I use standalone cluster with 2 workers. Use spark kafka cassandra hdfs stream
val stream = kafkaUtils.createDirectStream...
stream.map(rec => Row(rec.offset, rev.value)).saveToCassandra(...)
stream.map(_.value).foreachRDD(rdd => {saving to HDFS})
I send to Kafka approximately 40000 msg/sec
the first thing that is saveToCassandra works slowly, because if i comment stream.saveToCassandra
it works very good and fast.
in spark driver UI i see that for 5MB output it takes approximately 20s.
I tried to tune spark-cassandra options, but it also takes minimum 14s.

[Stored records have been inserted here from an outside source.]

/-- An update is applied to the live values. -/
def State.applyAdapt (s : State) (x : Str) (e : AdaptEntry) : State :=
  let anchor := 12 * bitsOf (s.setWord x (s.activeSet x) 0) 17 16 + 5
  let s := (List.range 36).foldl (fun s k =>
    s.when (k != anchor) fun s =>
      s.wr .RCHx_FIR_TAP (ofSigned 10 (tapMoved (s.rd .RCHx_FIR_TAP (x.ix k)) (e.taps.getD k 0))) (x.ix k)) s
  (List.range 96).foldl (fun s k =>
    let old := s.rd .RCHx_NP_NP (x.ix k)
    let d := e.preds.getD k 0
    s.wr .RCHx_NP_NP (if k % 3 = 2 then ofSigned 16 ((old : Int) + d) else ofSigned 12 (toSigned 12 old + d)) (x.ix k)) s

/-- Divergence (R161): EQ_DIV set, the pending queue discarded, the set values reloaded from the next open. -/
def State.diverge (s : State) (x : Str) : State :=
  ((s.flag .RCHx_STAT_EQ_DIV x.ix).modRch x fun c => { c with adapt := [], reload := true, highMse := 0 }).rchRefresh x

/-- Entries that have become applicable at this open, oldest first: failed ones are discarded, confirmed ones applied,
until one whose verdict is awaited (R160). `drop` discards them instead: the same open applied a set change, RESTORE
or a reload (R173). -/
def State.adaptOpen (s : State) (x : Str) (drop : Bool) : Nat → State
  | 0 => s
  | n + 1 =>
    match (s.str.get x).rch.adapt with
    | [] => s
    | e :: rest =>
      match e.verdict with
      | none => s
      | some ok =>
        let s := (s.modRch x fun c => { c with adapt := rest }).rchRefresh x
        let s :=
          if !ok || drop || e.set != s.activeSet x || s.isSet .RCHx_STAT_EQ_DIV x.ix then s
          else if s.adaptDiverges x e then s.diverge x
          else s.applyAdapt x e
        s.adaptOpen x drop n

/-! ### The read gate -/

/-- "Channel not ready" reaches the RSQ (R153, R173, R178). -/
def State.rsqNotReady (s : State) (x : Str) : State := s.modSeq x .rsq fun q => { q with notReady := true }

/-- The S fields of the read channel take effect at a read-gate open, CAPTURE apart (R175, R176). -/
def State.rchBoundary (s : State) (x : Str) : State :=
  let cap := s.shadowOf .RCHx_CTRL_CAPTURE x.ix
  let s := (s.shadowDrop .RCHx_CTRL_CAPTURE x.ix).boundary .rch x.num
  match cap with
  | none => s
  | some v => s.shadowWr .RCHx_CTRL_CAPTURE v x.ix

/-- CAPTURE waits for the ten slots to be free; leaving capture mode waits for nothing (R175). -/
def State.captureMode (s : State) (x : Str) : State :=
  match s.shadowOf .RCHx_CTRL_CAPTURE x.ix with
  | none => s
  | some v =>
    if v = 0 || (freeSlots (s.str.get x).rch.slots).length = 10 then
      ((s.shadowDrop .RCHx_CTRL_CAPTURE x.ix).wr .RCHx_CTRL_CAPTURE v x.ix).modRch x fun c => { c with capMode := v != 0 }
    else s

/-- "Sample buffer full" (R169). -/
def State.sbufFull (s : State) (x : Str) : State :=
  (((s.modSeq x .rsq fun q => { q with sbufFull := true }).flag .RCHx_STAT_SBUF_SLIP x.ix).bump .RCHx_CNT2_SBUF_SLIP x.ix)

/-- The active set with the live taps and predictors in it: the snapshot of a slot (R166, R177). -/
def State.liveSet (s : State) (x : Str) : List Nat :=
  let n := s.activeSet x
  (List.range 256).map fun w =>
    if 8 ≤ w && w < 44 then s.rd .RCHx_FIR_TAP (x.ix (w - 8))
    else if 64 ≤ w && w < 160 then s.rd .RCHx_NP_NP (x.ix (w - 64))
    else s.setWord x n w

/-- A slot as it stands when the read gate opens for `a` (R166, R167). -/
def State.newSlot (s : State) (x : Str) (a : Armed) : Slot :=
  let h := s.rd .SCEx_TARGET_HEAD x.ix
  let place := a.request.places[a.offset]?
  let snap := s.liveSet x
  { action := a
    head := h
    word := s.onMedia x (mediaKey a.request.head a.request.track ((place.map (·.sector)).getD 0))
    snap, locMax := s.eff .RCHx_CTRL_LOC_MAX x.ix, scale := setField snap 5 17 14, amps := [0, 0, 0]
    adaptFull := decide (8 ≤ (s.str.get x).rch.adapt.length)
    recording := true, paused := false, fragment := false, align := 0, alt := none, mism1 := 7, mism2 := 0
    peak := s.isSet .RCHx_CTRL_PDMODE x.ix, maxIter := s.eff .RCHx_CTRL_GLB_MAX x.ix
    slipRun := false, slipCands := [], slipOut := [], slipWon := none, adapted := false
    ladder := if a.request.source == .ladder then some a.request.tag else none }

/-- SAVE and RESTORE at a read-gate open, in the order written; with RESTORE, or a reload after a divergence, the whole pending queue
is discarded (R160 to R162). The retry of rung 5 applies a RESTORE of its own (R228). -/
def State.tapActions (s : State) (x : Str) (a : Armed) : State :=
  let retry := a.request.source == .ladder && (s.str.get x).ladders.any fun l => l.id == a.request.tag && l.rung == 5
  let s := s.when retry fun s => s.modRch x fun c => { c with taps := c.taps ++ [(false, s.timebase)] }
  let c := (s.str.get x).rch
  let s := c.taps.foldl (fun s e => if e.1 then s.saveTaps x else s.loadTaps x (s.activeSet x)) s
  let s := s.when c.reload fun s => s.loadTaps x (s.activeSet x)
  let fresh := c.reload || c.taps.any fun e => !e.1
  (s.modRch x fun c => { c with taps := [], reload := false, adapt := if fresh then [] else c.adapt }).rchRefresh x

/-- The read gate opens (R153, R168): VGA0 of every reader, a slot with its snapshot in the sample buffer, CAPACK. -/
def State.openGate (s : State) (x : Str) (a : Armed) (slot : Nat) : State :=
  let vga r := bitsOf (s.setWord x (s.activeSet x) (1 + r)) 18 11
  let s := ((s.wr .RCHx_GAIN_G0 (vga 0) x.ix).wr .RCHx_GAIN_G1 (vga 1) x.ix).wr .RCHx_GAIN_G2 (vga 2) x.ix
  let cell := s.newSlot x a
  let s := s.putBytes x (snapBase x slot) (snapBytes cell.snap)
  let s := s.modRch x fun c => { c with slots := c.slots.set slot (some cell), gate := some slot }
  let s := s.wr (creditReg a.request.source) (s.rd (creditReg a.request.source) x.num + 1) x.num
  ((s.rchRefresh x).bump .RCHx_CNT0_SECTORS x.ix).modSeq x .rsq fun q => { q with capack := min 2 (q.capack + 1) }

/-- The tests of a read-gate open that come before the set is named (R153, R173, R178); with no Harp lane in service nothing
is read (R196). -/
def State.gateRefused (s : State) (x : Str) : Bool :=
  let st := s.sceState x
  st = 0 || decide (5 ≤ st) || s.rd .HARP_STAT_INSVC == 0 || (s.str.get x).svd.servoGate || (s.str.get x).rch.gate.isSome || !s.isSet .RCHx_STAT_PLL_LOCK x.ix

/-- Rung 7 has PDMODE written to 1 before the open of its retry, and to 0 after it (R230). -/
def State.pdMode (s : State) (x : Str) (a : Armed) (v : Nat) : State :=
  s.when (a.request.source == .ladder && (s.str.get x).ladders.any fun l => l.id == a.request.tag && l.rung == 7) fun s =>
    s.shadowWr .RCHx_CTRL_PDMODE v x.ix

/-- READ_GATE_OPEN (R152, R153, R160, R162, R169, R173, R178, R301): the sector armed first is at its start. Its S fields, SAVE,
RESTORE and the pending updates take effect whether or not the gate then opens. -/
def State.readGateOpen (s : State) (x : Str) : State :=
  match (s.seq x .rsq).armed with
  | [] => s
  | a :: rest =>
    let s := s.modSeq x .rsq fun q => { q with armed := rest }
    let s := s.pdMode x a 1
    let s := ((((s.rchBoundary x).captureMode x).refreshRate x).tapActions x a).pdMode x a 0
    let s := s.when (!s.rateInRange x) fun s => s.flag .RCHx_STAT_RATE_HI x.ix
    if s.gateRefused x then (s.adaptOpen x false 8).rsqNotReady x
    else
      let old := s.activeSet x
      let (ok, s) := s.nameSet x a.set
      let s := s.adaptOpen x (old != s.activeSet x) 8
      if !ok then s.rsqNotReady x
      else if !s.rateInRange x then (s.flag .RCHx_STAT_RATE_HI x.ix).rsqNotReady x
      else
        let c := (s.str.get x).rch
        let free := freeSlots c.slots
        if c.capMode || (s.shadowOf .RCHx_CTRL_CAPTURE x.ix).isSome then s.sbufFull x
        else if free.length ≤ s.eff .RCHx_CTRL_SLOT_RSV x.ix then s.sbufFull x
        else if !(if a.request.source == .bce then s.cellFree x else s.pageFree x) then
          (((s.modSeq x .rsq fun q => { q with brgFull := true }).flag .BRG_STAT_RSLIP).bump .BRG_RSLIP_COUNT x.num)
        else s.openGate x a (free.headD 0)
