def execCapture (x : Str) (arg pt : Nat) (s : State) : Host.Outcome State Fault Refusal :=
  .next (s.onStr x fun s => (s.seqAt x .rsq pt).seqCapture x arg)

def execCont (x : Str) (q : SeqId) (s : State) : Host.Outcome State Fault Refusal :=
  .next (s.onStr x fun s => match q with | .rsq => s.seqContRead x | .wsq => s.seqContWrite x | .ssq => s)

def execClose (x : Str) (s : State) : Host.Outcome State Fault Refusal := .next (s.onStr x fun s => s.seqClose x)

def execSetsel (x : Str) (arg : Nat) (s : State) : Host.Outcome State Fault Refusal :=
  .next (s.onStr x fun s => s.seqSetsel x arg)

def execStart (x : Str) (pt : Nat) (s : State) : Host.Outcome State Fault Refusal :=
  .next (s.onStr x fun s => (s.seqAt x .wsq pt).seqStart x)

def execWithdraw (x : Str) (s : State) : Host.Outcome State Fault Refusal := .next (s.onStr x fun s => s.seqWithdraw x)

def execUevt (x : Str) (arg : Nat) (s : State) : Host.Outcome State Fault Refusal :=
  .next (s.onStr x fun s => s.seqUevt x arg)

def execCommit (x : Str) (q : SeqId) (s : State) : Host.Outcome State Fault Refusal :=
  .next (s.onStr x fun s => s.seqCommit x q)

def execYieldWord (x : Str) (q : SeqId) (next : Nat) (s : State) : Host.Outcome State Fault Refusal :=
  .next (s.onStr x fun s => s.seqYield x q (next % 4096))

def execEndRoutine (x : Str) (q : SeqId) (s : State) : Host.Outcome State Fault Refusal := .next (s.onStr x fun s => s.seqEnd x q)

def execResume (x : Str) (q : SeqId) (s : State) : Host.Outcome State Fault Refusal :=
  .next (s.onStr x fun s => s.seqResume x q)

def execDrop (x : Str) (q : SeqId) (s : State) : Host.Outcome State Fault Refusal := .next (s.onStr x fun s => s.seqDrop x q)

def execSeqInterrupt (x : Str) (q : SeqId) (s : State) : Host.Outcome State Fault Refusal :=
  .next (s.onStr x fun s => s.seqInterrupt x q)

def execSqGo (x : Str) (q : SeqId) (s : State) : Host.Outcome State Fault Refusal :=
  .next (s.onStr x fun s => s.seqGoOp x q)

def execSqStop (x : Str) (q : SeqId) (s : State) : Host.Outcome State Fault Refusal :=
  .next (s.onStr x fun s => s.seqStop x q)

def execSqRst (x : Str) (q : SeqId) (s : State) : Host.Outcome State Fault Refusal :=
  .next (s.onStr x fun s => s.seqRst x q)

/-- DOORBELL raises source 2 (R365). -/
def execDoorbell (x : Str) (q : SeqId) (s : State) : Host.Outcome State Fault Refusal :=
  .next (s.onStr x fun s => s.seqIrq x q 2)

def execMicrowordWrite (x : Str) (q : SeqId) (a off v : Nat) (s : State) : Host.Outcome State Fault Refusal :=
  .next (s.onStr x fun s => s.microwordWrite x q a off v)

end Sys2Proof.Machine
end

And the second is than i mentioned, that my one worker is do nothing, it log i see something like this:
10:05:33 INFO remove RDD#
and etc.
but if i stop another worker it begin to work.
I don't use spark-submit, just
startSpark extends App {
and the hole code, and then start it with
scala -cp "spark libs:kafka:startSpark.jar" startSpark
and in conf to workers i use ssc.sparkContext.addJars(pathToNeedableJars)
How can i boost writing to Cassandra and how to get my workers work together?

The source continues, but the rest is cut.